There is an ancient scent that comes from Napoli and is now spreading to the ovens of Bangkok. It is that of traditional Neapolitan pizza, loved, studied and increasingly appreciated in Thailand, where authentic simplicity beats gourmet experimentation
. This is confirmed by the recent presence of Polselli, a historic flour company from Arce, at THAIFEX Anuga Asia 2025, a large international agri-food fair held in the Thai capital from 27 to 31 May.
In a context that brings Europe into dialogue with the East, Polselli has focused everything on the strong identity of its product, promoting doughs created to enhance contemporary Neapolitan pizza, with its high crust, long leavening and respect for tradition.
Protagonists at the stand of the Thai importer, the master Paolo Parravano and the pizza chef Antonio Langone, flanked by the young local talent Georgi Filipov, involved the public with demonstrations and tastings that exalted the potential of the Polselli Mix Napoletana and Vivace Super flours.

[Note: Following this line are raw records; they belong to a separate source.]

-- ==== Sys2Proof/Tests/Slice0.lean ====
section
/-! SUPPORT. Tests of the model: words of spec/95_test_vectors.md and the tables of 30_encoding.md, an ill-formed term for
every check of WellFormed.lean, one step per command against values of the spec, and, for every statement of
Certificates/Slice0/Obligations.lean that has hypotheses, a concrete state and operands that meet them. -/

namespace Sys2Proof.Tests

open Machine

/-! ## A small legal instance and its states -/

/-- A legal instance with few and short memories (00_scope.md R9). -/
def small : Config.Params :=
  { Config.Params.default with
    tableSize := 4, numFrames := 2, mipLevels := 3, stageMax := 8, nVoices := 2, nGrains := 2, gqDepth := 2, srcMax := 4
    ringCap := 20, loopMax := 18, dlyCap := 8, combLen := [1, 7], respDepth := 2 }

/-- The small instance after reset, at port A's turn. -/
def start : State := { State.resetOf small with sched := { arbiterReset with turn := .port .A } }

/-- The same with words at the head of port A. -/
def fed (ws : List Word) : State := { start with portA := { portReset with stream := ws } }

/-- The same at a sample rate of 1024 Hz, where dt is exact (95_test_vectors.md). -/
def at1024 : State := { start with global := { start.global with sampleRate := 0x44800000, dt := 0x3A800000 } }

/-- The state a command leaves. -/
def after (i : Instr) (s : State) : Option State :=
  match exec i s with
  | .next t => some t
  | .fault _ => none
  | .refused _ => none

/-- A voice slot that sounds. -/
def sounding : Voice := { voiceReset small with active := true, gate := true, gatePrev := true, primed := true }

/-- Both slots sound. -/
def fullPool : State := { start with vpool := { start.vpool with voices := [sounding, sounding] } }

/-- The load of table W1 of 95_test_vectors.md, ready to be committed into bank 0. -/
def staged : State :=
  { start with
    wt := { start.wt with loading := true, target := 0, count := 8, ready := [false, true, true, true] }
    mem := { start.mem with wtStage :=
      [(1, 0x3F800000), (2, 0x40000000), (3, 0x3F800000), (5, 0xBF800000), (6, 0xC0000000), (7, 0xBF800000)] } }

/-- An open source load with n samples. -/
def sourceOpen (n : Nat) : State := { start with gran := { start.gran with srcLoading := true, srcCount := n } }

/-- A TICK at the head of port A, and a source of two samples. -/
def withSource : State := { fed [0x04000003] with gran := { start.gran with srcLen := 2 } }

/-! ## WellFormed: a term each check refuses, and the last one it takes (30_encoding.md R304) -/

theorem test_wrreg_unit_9_refused : (Instr.wrreg 9 0 0).wellFormed .default = false ∧
    (Instr.wrreg 8 0 0).wellFormed .default = true := by decide

theorem test_rdreg_unit_9_refused : (Instr.rdreg 9 0).wellFormed .default = false ∧
    (Instr.rdreg 8 0).wellFormed .default = true := by decide

theorem test_sreset_unit_9_refused : (Instr.sreset 9).wellFormed .default = false ∧
    (Instr.sreset 8).wellFormed .default = true := by decide

theorem test_note_off_slot_8_refused : (Instr.noteOff 8).wellFormed .default = false ∧
    (Instr.noteOff 7).wellFormed .default = true := by decide

theorem test_chord_code_8_refused : (Instr.chordOn 8 60).wellFormed .default = false ∧
    (Instr.chordOn 7 60).wellFormed .default = true := by decide

theorem test_bank_4_refused : (Instr.bankBegin 4).wellFormed .default = false ∧
    (Instr.bankBegin 3).wellFormed .default = true := by decide

/-! ## Decoding: words of tables EN1 and EN2 of 95_test_vectors.md -/

theorem test_decode_nop : decodeWords .default [0x00000000] = .ok (.nop, []) := by decide

theorem test_decode_tick : decodeWords .default [0x04000003] = .ok (.tick 3, []) ∧
    decodeWords .default [0x04003FFF] = .ok (.tick 0x3FFF, []) := by decide

theorem test_decode_wrreg : decodeWords .default [0x08004000, 0x44800000] = .ok (.wrreg 0 1 0x44800000, []) ∧
    decodeWords .default [0x09840000, 0x3EA00000] = .ok (.wrreg 6 0x10 0x3EA00000, []) := by decide

theorem test_decode_rdreg : decodeWords .default [0x0D270000] = .ok (.rdreg 4 0x9C, []) ∧
    decodeWords .default [0x0E090000] = .ok (.rdreg 8 0x24, []) := by decide

theorem test_decode_sreset : decodeWords .default [0x10000000] = .ok (.sreset 0, []) ∧
    decodeWords .default [0x11000000] = .ok (.sreset 4, []) := by decide

theorem test_decode_clrstat : decodeWords .default [0x1400003F] = .ok (.clrstat 0x3F, []) := by decide

theorem test_decode_note_on : decodeWords .default [0x21000000, 0x42800000] = .ok (.noteOn 0x42800000, []) := by decide

theorem test_decode_note_on_midi : decodeWords .default [0x2500003C] = .ok (.noteOnMidi 60, []) := by decide

theorem test_decode_note_off : decodeWords .default [0x2901C000] = .ok (.noteOff 7, []) := by decide

theorem test_decode_all_off : decodeWords .default [0x2D000000] = .ok (.allOff, []) := by decide

theorem test_decode_chord_on : decodeWords .default [0x3100803C] = .ok (.chordOn 2 60, []) := by decide

theorem test_decode_bank_begin : decodeWords .default [0x40804000] = .ok (.bankBegin 1, []) := by decide

theorem test_decode_bank_data :
    decodeWords .default [0x44800000, 0x3F000000] = .ok (.bankData 0x3F000000, []) := by decide

theorem test_decode_bank_commit : decodeWords .default [0x48800000] = .ok (.bankCommit, []) := by decide

theorem test_decode_bank_abort : decodeWords .default [0x4C800000] = .ok (.bankAbort, []) := by decide

theorem test_decode_src_begin :
    decodeWords .default [0x51400000, 0x44800000] = .ok (.srcBegin 0x44800000, []) := by decide

theorem test_decode_src_data :
    decodeWords .default [0x55400000, 0x3F000000] = .ok (.srcData 0x3F000000, []) := by decide

theorem test_decode_src_commit : decodeWords .default [0x59400000] = .ok (.srcCommit, []) := by decide

theorem test_decode_src_abort : decodeWords .default [0x5D400000] = .ok (.srcAbort, []) := by decide

theorem test_decode_gran_spawn : decodeWords .default [0x61400000] = .ok (.granSpawn, []) := by decide

theorem test_undefined_ops_refused :
    decodeWords .default [0x18000000] = .error .undefinedOp ∧ decodeWords .default [0x1C000000] = .error .undefinedOp ∧
      decodeWords .default [0x34000000] = .error .undefinedOp ∧ decodeWords .default [0x64000000] = .error .undefinedOp ∧
      decodeWords .default [0xFFFFFFFF] = .error .undefinedOp := by decide

theorem test_fixed_fields_refused :
    decodeWords .default [0x00000001] = .error .fixedField ∧ decodeWords .default [0x04400000] = .error .fixedField ∧
      decodeWords .default [0x08000001, 0x44800000] = .error .fixedField ∧
      decodeWords .default [0x20000000, 0x42800000] = .error .fixedField ∧
      decodeWords .default [0x25000080] = .error .fixedField ∧ decodeWords .default [0x3100603C] = .error .fixedField ∧
      decodeWords .default [0x61400001] = .error .fixedField := by decide

theorem test_operand_ranges_refused :
    decodeWords .default [0x0E400000] = .error .operandRange ∧ decodeWords .default [0x12400000] = .error .operandRange ∧
      decodeWords .default [0x29020000] = .error .operandRange ∧ decodeWords .default [0x3102003C] = .error .operandRange ∧
      decodeWords .default [0x40810000] = .error .operandRange ∧
      decodeWords .default [0x08004000] = .error .incomplete := by decide

/-- The least significant byte of a word goes first (20_memory.md R205). -/
theorem test_decode_bytes : decodeBytes .default [0x00, 0x40, 0x00, 0x08, 0x01, 0x02, 0x03, 0x44] =
    .ok (.wrreg 0 1 0x44030201, []) := by decide

/-- The numbering of spec/opcode_table.json: the data word is bits 63 to 32. -/
theorem test_decode_table_word : decodeTableWord 64 0x4480000008004000 = some (.wrreg 0 1 0x44800000) ∧
    decodeTableWord 32 0x2500003C = some (.noteOnMidi 60) ∧ decodeTableWord 32 0x18000000 = none := by decide

/-! ## One step per command (95_test_vectors.md, sections 2.2 to 2.9) -/

/-- Table C1: the port moves from 0 to 1. -/
theorem test_nop : (after .nop (fed [0, 0x04000003])).map (fun t => (t.portA.pc, t.portA.stream)) =
    some (1, [0x04000003]) := by decide

/-- Table C1: TICK_COUNT counts modulo 2^32. -/
theorem test_tick_count_wraps :
    (after (.tick 0) { start with global := { start.global with tickCount := 0xFFFFFFFF } }).map (·.global.tickCount) =
      some 0 := by decide

/-- 40_host_commands.md R407: tick 4 leaves three ticks after its first. -/
theorem test_tick_holds_its_port : (after (.tick 3) (fed [0x04000003])).map
    (fun t => (t.portA.ticksLeft, t.portA.pc)) = some (3, 0) := by decide

/-- Table G2: SAMPLE_RATE 1024.0 sets DT to 2^-10. -/
theorem test_wrreg_sample_rate : (after (.wrreg 0 1 0x44800000) start).map
    (fun t => (t.global.sampleRate, t.global.dt)) = some (0x44800000, 0x3A800000) := by decide

/-- Table EN2: a write of GLOBAL.DT, an O register, is BadCommand and stores nothing. -/
theorem test_wrreg_read_only : (after (.wrreg 0 2 0x3F800000) at1024).map (fun t => (t.global.status, t.global.dt)) =
    some (0x20, 0x3A800000) := by decide

/-- Table G1: GLOBAL.ID. -/
theorem test_rdreg_id : (after (.rdreg 0 0) start).map (·.portA.resp) = some [0x4F4D4E37] := by decide

/-- Table EN2: a slot at N_VOICES is unmapped: the response is 0 and STATUS is 0x20. -/
theorem test_rdreg_unmapped : (after (.rdreg 4 0x88) start).map (fun t => (t.portA.resp, t.global.status)) =
    some ([0], 0x20) := by decide

/-- Table C1: `sreset 4` frees every voice and keeps STATUS. -/
theorem test_sreset_vpool : (after (.sreset 4) { fullPool with global := { start.global with status := 1 } }).map
    (fun t => (t.vpool.voices.map Voice.active, t.global.status)) = some ([false, false], 1) := by decide

/-- Table C1: `sreset all` restores SAMPLE_RATE and keeps the port's position. -/
theorem test_sreset_all : (after (.sreset 0) { at1024 with portA := { portReset with pc := 6 } }).map
    (fun t => (t.global.sampleRate, t.portA.pc)) = some (0x472C4400, 7) := by decide

/-- Table C1: STATUS 0x28, mask 0x20. -/
theorem test_clrstat : (after (.clrstat 0x20) { start with global := { start.global with status := 0x28 } }).map
    (·.global.status) = some 0x08 := by decide

/-- Table V2: 30000 Hz is clamped to 20000 Hz. -/
theorem test_note_on_clamps : (after (.noteOn 0x46EA6000) start).map
    (fun t => (t.vpool.voices.map Voice.target, t.vpool.lastSlot)) = some ([0x469C4000, 0], 0) := by decide

/-- Table V3: a full pool drops the note. -/
theorem test_note_on_full : (after (.noteOn 0x4479C000) fullPool).map
    (fun t => (t.vpool.voices, t.vpool.lastSlot, t.global.status)) =
      some ([sounding, sounding], 0xFFFFFFFF, 1) := by decide

/-- Table V2: note 60 is F_C4 exactly, note 72 an octave above. -/
theorem test_note_on_midi : (after (.noteOnMidi 72) start).map (fun t => t.vpool.voices.map Voice.freq) =
    some [0x4402D014, 0] := by decide

/-- 44_voice_pool.md R622: only the named slot's gate closes. -/
theorem test_note_off : (after (.noteOff 1) fullPool).map (fun t => t.vpool.voices.map Voice.gate) =
    some [true, false] := by decide

/-- 44_voice_pool.md R623. -/
theorem test_all_off : (after .allOff fullPool).map (fun t => t.vpool.voices.map Voice.gate) =
    some [false, false] := by decide

/-- Table V3: with one slot free the root sounds and the other notes are dropped. -/
theorem test_chord_on : (after (.chordOn 0 60) { start with vpool := { start.vpool with
      voices := [sounding, voiceReset small] } }).map
    (fun t => (t.vpool.voices.map Voice.freq, t.vpool.lastSlot, t.global.status)) =
      some ([0, 0x4382D014], 0xFFFFFFFF, 1) := by decide

/-- Table W6: a second BANK_BEGIN discards the load of bank 0, which is ready again. -/
theorem test_bank_begin : (after (.bankBegin 1) staged).map
    (fun t => (t.wt.ready, t.wt.target, t.wt.count, t.global.status)) =
      some ([true, false, true, true], 1, 0, 0x08) := by decide

/-- Table W5: an infinite sample is staged as 0.0; a full staging memory drops the word. -/
theorem test_bank_data :
    (after (.bankData 0x7F800000) { staged with wt := { staged.wt with count := 3 } }).map
      (fun t => (t.read .wtStage 3, t.wt.count)) = some (0, 4) ∧
    (after (.bankData 0x3F800000) staged).map (fun t => (t.wt.count, t.global.status)) = some (8, 0x10) := by
  decide

/-- Table W1: the map after the commit is [4, 1, 2, 3] with spare slot 0; frame 0 level 1 is [0.25, 0.25, 0.75, 0.75]. -/
theorem test_bank_commit : (after .bankCommit staged).map (fun t => (t.wt.slotOf, t.wt.spare)) =
      some ([4, 1, 2, 3], 0) ∧
    (after .bankCommit staged).map (fun t => (t.read .bankmem (bankIndex small 4 0 1 0),
      t.read .bankmem (bankIndex small 4 0 1 2))) = some (0x3E800000, 0x3F400000) := by decide

/-- Table W6: an abort keeps the map and sets LOAD_FAIL. -/
theorem test_bank_abort : (after .bankAbort staged).map
    (fun t => (t.wt.slotOf, t.wt.ready, t.wt.loading, t.global.status)) =
      some ([0, 1, 2, 3], [true, true, true, true], false, 0x08) := by decide

/-- 45_granular.md R660: the rate is clamped to at least 1.0. -/
theorem test_src_begin : (after (.srcBegin 0x3F000000) start).map
    (fun t => (t.gran.srcStageRate, t.gran.srcLoading)) = some (0x3F800000, true) := by decide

The success was evident: among Thai pizza chefs, interest in the authenticity of the Neapolitan school is growing, preferring it to more daring or gourmet proposals. However, there has been no shortage of interesting contaminations, such as pineapple pizza, a symbolic homage to local culture, but always starting from a strictly traditional base.
The presence of the Polselli Academy in Thailand continues even after the fair, with masterclasses dedicated not only to Neapolitan pizza but also to Roman pizza, to delve into techniques and doughs linked to tradition. The goal? Strengthen a cultural dialogue between Italy and Asia in the name of wheat and leavening.
With an eye also on China and Korea, Polselli consolidates its presence in the East, bringing with it the heart of Neapolitan pizza, which continues to speak to the world with simplicity, rigor and passion.